事件相机是一种生物传感器，具有多种优势，包括高时间分辨率和最小功耗。因此，事件摄像机在计算机视觉中有着广泛的应用，其中事件关键点检测起着至关重要的作用。然而，可重复事件关键点检测仍然具有挑战性，因为缺乏时间帧间交互导致描述符具有有限的时间一致性，这限制了感知关键点运动的能力。此外，单尺度特征学习的检测器不适合高速场景中运动速度差异较大的事件关键点。为了解决这些问题，我们通过时间一致描述符学习（TCL）模块和空间多样化检测器学习（SDL）模块为事件相机提出了一种新的时空金字塔关键点检测网络（STPNet）。拟议的STPNet有几个优点。首先，TCL模块为特定的关键点运动模式生成暂时一致的描述符。其次，SDL模块为高速运动场景中的应用提供空间多样化的检测器。在三个具有挑战性的基准测试中进行的大量实验结果表明，我们的方法明显优于最先进的事件关键点检测方法。具体来说，我们的STPNet在reprj上比最好的事件关键点检测方法高出0.21像素。事件相机上的错误，N-Caltech101上的IoU为4%，reprj为0.13像素。在HVGA ATIS角上的匹配精度为5.94%，在DSEC上的匹配精度为5.94%。

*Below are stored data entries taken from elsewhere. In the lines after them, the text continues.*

-- ==== Sys2Proof/Tests/Slice0.lean ====
section
/-! SUPPORT. Tests: worked examples of the spec, well-formedness, a signed image, and for every statement with hypotheses
one theorem that shows, clause by clause, a state and operands that meet them together. -/

namespace Sys2Proof.Tests

open Sys2Proof Sys2Proof.Machine

set_option maxRecDepth 20000
set_option linter.unusedVariables false
set_option Elab.async false

/-- The state after reset with registers set, memory known, 88 tiles active, MODULE_NO set to 0 and the module Running. -/
def st (ps : List (Nat × Word)) : State :=
  { State.reset with core := ([(Reg.moduleInfo, 0x5800), (Reg.moduleNo, 0x8000_0000), (Reg.startStatus, 0x8)] ++ ps).foldl (fun (c : Core) (p : Nat × Word) => c.wr p.1 p.2) { Core.initial with undef := [] } }


/-- `st` with the start stage `k` running. -/
def stage (k : Nat) : State := { st [(Reg.startStatus, BitVec.ofNat 64 k)] with pwr := { Pwr.initial with starting := true } }

/-- `st` with the power state changed. -/
def stP (f : Pwr → Pwr) : State := { st [] with pwr := f { Pwr.initial with starting := false } }

/-! ## A signed image (R37 to R42, R491 to R494)

The key is an RSA-4096 key made for this test, and the signature was made with it outside the model (SHA-512 and RSASSA-PSS
as R491 names them). -/

/-- The modulus of the test key. -/
def testModulus : Nat := 0xC3B0DBDFBDCB5B1AD6C8AFB1C5F135F4F5B4DD10A7D6183203088AAAF450A6AAE68738964F990427593698EBF06D70E6E641BBD208BE1757AFCB70B0C73C6913B345B2DC9F11B09FEBB787A875872F5D7ED5E87ABB500E82C485081E07216C801B502AC5B0994B3856764DB470012275B2DB1285160DB52B201FDC2830AD9B8DD9FCA3EE2DD049D94C0E50162338D2DB210CC163A0AFC31C87F4AA8872596C202E4C4727B0994CBC3302F24DB14A0896F4A0F0E3ECB446EE89020F7B7FF6A719700EFA72DEF63E0243592D1E3509636121A66CBE30943B4FC79F3D685761631AA209C6FD5F5A17A8883A06A34A1D383605AF0205C798B79079A8BB3EF6BB5F36D04753C14B07C6BAB425EFA1D35B6F084AFB2FCB68661A1690D5871F87DA4044AD35FCC18CD5C042178098BCC7E2C681C5EB191E7B84024D28E644988676FDD459F06356B03F8940C1F863F3B0256256E94D944481154438389225A3F7FE9E6F908959D3BF9703E0594D74FA24A7B6113D8A3EFC77195AAD7CCED48AC4A9DF004C856F31FEA688FB7233B2AE8A69BBEDDF425ED43B93A7C5BA2682C450C6C8074F9E4A45FC092BCD537AA6748EE52A2258F126D2DB8F1A9332A326F6C4BC4EE15B6D23C4B84E9540697A306CD20E7C7F681EB86D4348D859281C5C215B11C6AF4A889EC2B470BB67A0B14DC2DD3CC9601B1910090C78AA4CFC78637C9A9CDF93

/-- The key-store entry of the test key: its modulus and the exponent 65,537 (R493). -/
@[irreducible] def testKey : List Byte := beBytes 512 testModulus ++ beBytes 4 65537

/-- A directory entry of R38. -/
def testDir (ty off len : Nat) : List Byte := leBytes 2 (ty + 0x100) ++ leBytes 2 0 ++ leBytes 4 off ++ leBytes 4 len ++ leBytes 4 0

/-- A slot header with the six required sections and SEQUENCE 2, for grade A. -/
@[irreducible] def testHeader : List Byte :=
  leBytes 4 0x5A50_4154 ++ leBytes 2 1 ++ leBytes 2 6 ++ leBytes 4 2048 ++ leBytes 4 2 ++ leBytes 2 1 ++ List.replicate 46 0 ++
  testDir 1 0x200 128 ++ testDir 2 0x300 16 ++ testDir 3 0x400 80 ++ testDir 4 0x500 128 ++ testDir 5 0x600 32 ++ testDir 6 0x700 32 ++
  List.replicate 352 0

/-- The sections: an automatic tile map, no explicit network, one chain of a gather and a combine, no regions, eight rising levels, and recipes. -/
def testSections : List (List Byte) :=
  [leBytes 128 (88 * 2 ^ 8), leBytes 16 0,
   leBytes 16 1 ++ leBytes 4 0x200 ++ leBytes 28 0x6E69_616D ++ leBytes 4 0x11 ++ leBytes 4 0x14 ++ List.replicate 24 0,
   leBytes 128 0xFFFF_0000_FFFF_0000_0000,
   (List.range 8).flatMap fun l => leBytes 4 (16 + l + (600 + l) * 2 ^ 8), leBytes 32 (0x301 * 2 ^ 128)]

/-- The signed part of the image. -/
@[irreducible] def testImage : List Byte := testHeader ++ testSections.flatMap fun s => s ++ List.replicate (256 - s.length) 0

/-- Its signature. -/
@[irreducible] def testSignature : List Byte := beBytes 512 0x5388bc0348c43f826b883678b97f9c357723492c9ef8b9c45d2c0279b6912442c6a140d989b7dccdee705586a2fa5de80e2eca35ba503619f87a981b999d2b7d9d66d1dc7812e2ab90c7fa314e181ffec349c03b1a5b5650bcf36fec2e5cfdeb3bac08c5c62b02ff64ed4dc45a02723733586e2b98a87a2b904ba52d51e5354480f93fb309a78fbe37596b645cd611c473cfb1f1484c439f251185bb4c512953e4d9ca4ef649f93d921d3414d66c0c8dc874d923c09568141c018340e8b4e19050f6898287cfd63df00d2b3888f47242ab3358aae718288943c2e73afc6fd7cc0a94190548c80e6e39c433e04a8237cdb12c32c06b8e479e3af19721dee7f5f3e307e2bb1dff754192833256ebd73d2d347d06ec30d08ff21c8b90310d2d42b7cf11486f139382a71562c5e7ca06e0f020facea89b5d3e2efb3a89b18227bfa6948be7e416bc6ce38cdc7f77604b292ce7f0f51dad4f60e79e3582d6ddcffeb1157fdc0a78b51a6d5923caa1ff14a58676b99075f841992f3cc8338f69d23f4a49a0d4208341667be33b82cee919ac31b2359fe9168aa04ac7ccd4d09f834ed8e85fb9d03486bde384d9169c788b000fb33eda7289e9e453bf12be8b90c002e3799ac0d4027e89ec883b5d823a7c035028b63b87475db5130fb3ed851902979ae594acec599ab180bf0f1ff9810c93ff021ac1a4606197ddf2ecf77abc01da3c

/-- Its SHA-512, the Pattern hash (R40). -/
def testHash : List Byte := beBytes 64 0xecdbdd2f300b7b8dfef5f58542624624e6fa219977c44a532bd91c2940385f03373eeaf65822c4b9de6229e52c9daa442763560ca3ec52bdda1a2614c32d2626

/-- A fuse bank whose key slot 0 holds the hash of the test key. -/
@[irreducible] def testFuses : Fuses :=
  { Fuses.initial with keyHash := beBytes 64 0x6702ef09562b86f7160410d401d2c8ddbaed88e1fd1a66eccc6786c7a01eeedd3ce20ea90375cbca36fc479f343378f4adfc76f81d6a7b928978b7ace81ff88e :: List.replicate 3 (List.replicate 64 0) }

/-- A flash with the key and, in slot A, the image. -/
@[irreducible] def testFlash : List Host.Cell := flashPut (flashPut (flashPut [] 0x10F_0000 testKey) 2048 testSignature) 0 testImage

/-- The image as the check of its slot answers it. -/
def testRun : Machine.Image := { slot := 0, seq := 2, key := 0, hash := testHash, sections := [1, 2, 3, 4, 5, 6].zip testSections }

theorem test_sha512_of_image : sha512 testImage = testHash := by decide +kernel

theorem test_sha512_of_key : sha512 testKey = testFuses.keyHash.getD 0 [] := by decide +kernel

/-- R491: the signature made outside the model verifies. -/
theorem test_signature_verifies : pssVerify testModulus testHash testSignature = true := by decide +kernel

theorem test_image_length : testImage.length = 2048 := by decide +kernel

theorem test_key_length : testKey.length = 516 := by decide +kernel

theorem test_signature_length : testSignature.length = 512 := by decide +kernel

theorem test_image_bytes : flashBytes testFlash 0 2048 = testImage := by
  unfold testFlash
  exact flashBytes_put _ _ _ _ test_image_length

theorem test_signature_bytes : flashBytes testFlash 2048 512 = testSignature := by
  unfold testFlash
  rw [flashBytes_apart _ _ _ _ _ (Or.inr (Nat.le_of_eq (by rw [test_image_length]))), flashBytes_put _ _ _ _ test_signature_length]

theorem test_key_bytes : flashBytes testFlash 0x10F_0000 516 = testKey := by
  unfold testFlash
  rw [flashBytes_apart _ _ _ _ _ (Or.inr (by rw [test_image_length]; decide)),
    flashBytes_apart _ _ _ _ _ (Or.inr (by rw [test_signature_length]; decide)), flashBytes_put _ _ _ _ test_key_length]

theorem test_signatureOk : signatureOk testFuses testFlash 0 testHash testSignature = true := by
  have h1 : (cut testKey 512 4) = beBytes 4 65537 := by decide +kernel
  have h2 : beNat (testKey.take 512) = testModulus := by decide +kernel
  have h3 : keyEntry testFlash 0 = testKey := test_key_bytes
  simp only [signatureOk, h3, h1, h2, test_sha512_of_key, test_signature_verifies]
  decide +kernel

/-- R42: the image passes every check of its slot. -/
theorem test_image_passes : checkSlot testFuses testFlash 0 = (0, 0, some testRun) := by
  have h0 : slotBase 0 = 0 := rfl
  have h1 : flashBytes testFlash 0 512 = testHeader := by
    rw [flashBytes_take _ _ _ _ (show 512 ≤ 2048 by decide), test_image_bytes]; decide +kernel
  have h2 : leField testHeader 8 4 = 2048 := by decide +kernel
  have h3 : leField testHeader 0x11 1 = 0 := by decide +kernel
  simp only [checkSlot, h0, h1, h2, h3, Nat.zero_add, test_image_bytes, test_signature_bytes, test_sha512_of_image, test_signatureOk]
  decide +kernel

/-- R42: the erased slot B is BLANK. -/
theorem test_blank_slot : checkSlot testFuses testFlash 1 = (1, 0, none) := by
  have h : flashBytes testFlash 0x80_0000 512 = flashBytes [] 0x80_0000 512 := by
    unfold testFlash
    rw [flashBytes_apart _ _ _ _ _ (Or.inr (by rw [test_image_length]; decide)),
      flashBytes_apart _ _ _ _ _ (Or.inr (by rw [test_signature_length]; decide)),
      flashBytes_apart _ _ _ _ _ (Or.inl (by decide))]
  have h0 : slotBase 1 = 0x80_0000 := rfl
  simp only [checkSlot, h0, h]
  decide +kernel


/-- The module's part with that key and flash. -/
def testPart : Part := { State.reset.part with fuses := testFuses, flash := testFlash }

theorem test_image_valid : (checkSlot testPart.fuses testPart.flash 0).2.2 = some testRun := by
  rw [show testPart.fuses = testFuses from rfl, show testPart.flash = testFlash from rfl, test_image_passes]

/-- R41: B2 chooses the one valid image. -/
theorem test_image_chosen : chooseImage (checkSlot testPart.fuses testPart.flash 0).2.2 (checkSlot testPart.fuses testPart.flash 1).2.2 = some testRun := by
  rw [test_image_valid, show testPart.fuses = testFuses from rfl, show testPart.flash = testFlash from rfl, test_blank_slot]; rfl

本文章由计算机程序翻译，如有差异，请以英文原文为准。

求助全文

约1分钟内获得全文求助全文

来源期刊

IEEE Transactions on Circuits and Systems for Video Technology 工程技术-工程：电子与电气

CiteScore

13.80

自引率

27.40%

发文量

660

审稿时长

5 months

期刊介绍： The IEEE Transactions on Circuits and Systems for Video Technology (TCSVT) is dedicated to covering all aspects of video technologies from a circuits and systems perspective. We encourage submissions of general, theoretical, and application-oriented papers related to image and video acquisition, representation, presentation, and display. Additionally, we welcome contributions in areas such as processing, filtering, and transforms; analysis and synthesis; learning and understanding; compression, transmission, communication, and networking; as well as storage, retrieval, indexing, and search. Furthermore, papers focusing on hardware and software design and implementation are highly valued. Join us in advancing the field of video technology through innovative research and insights.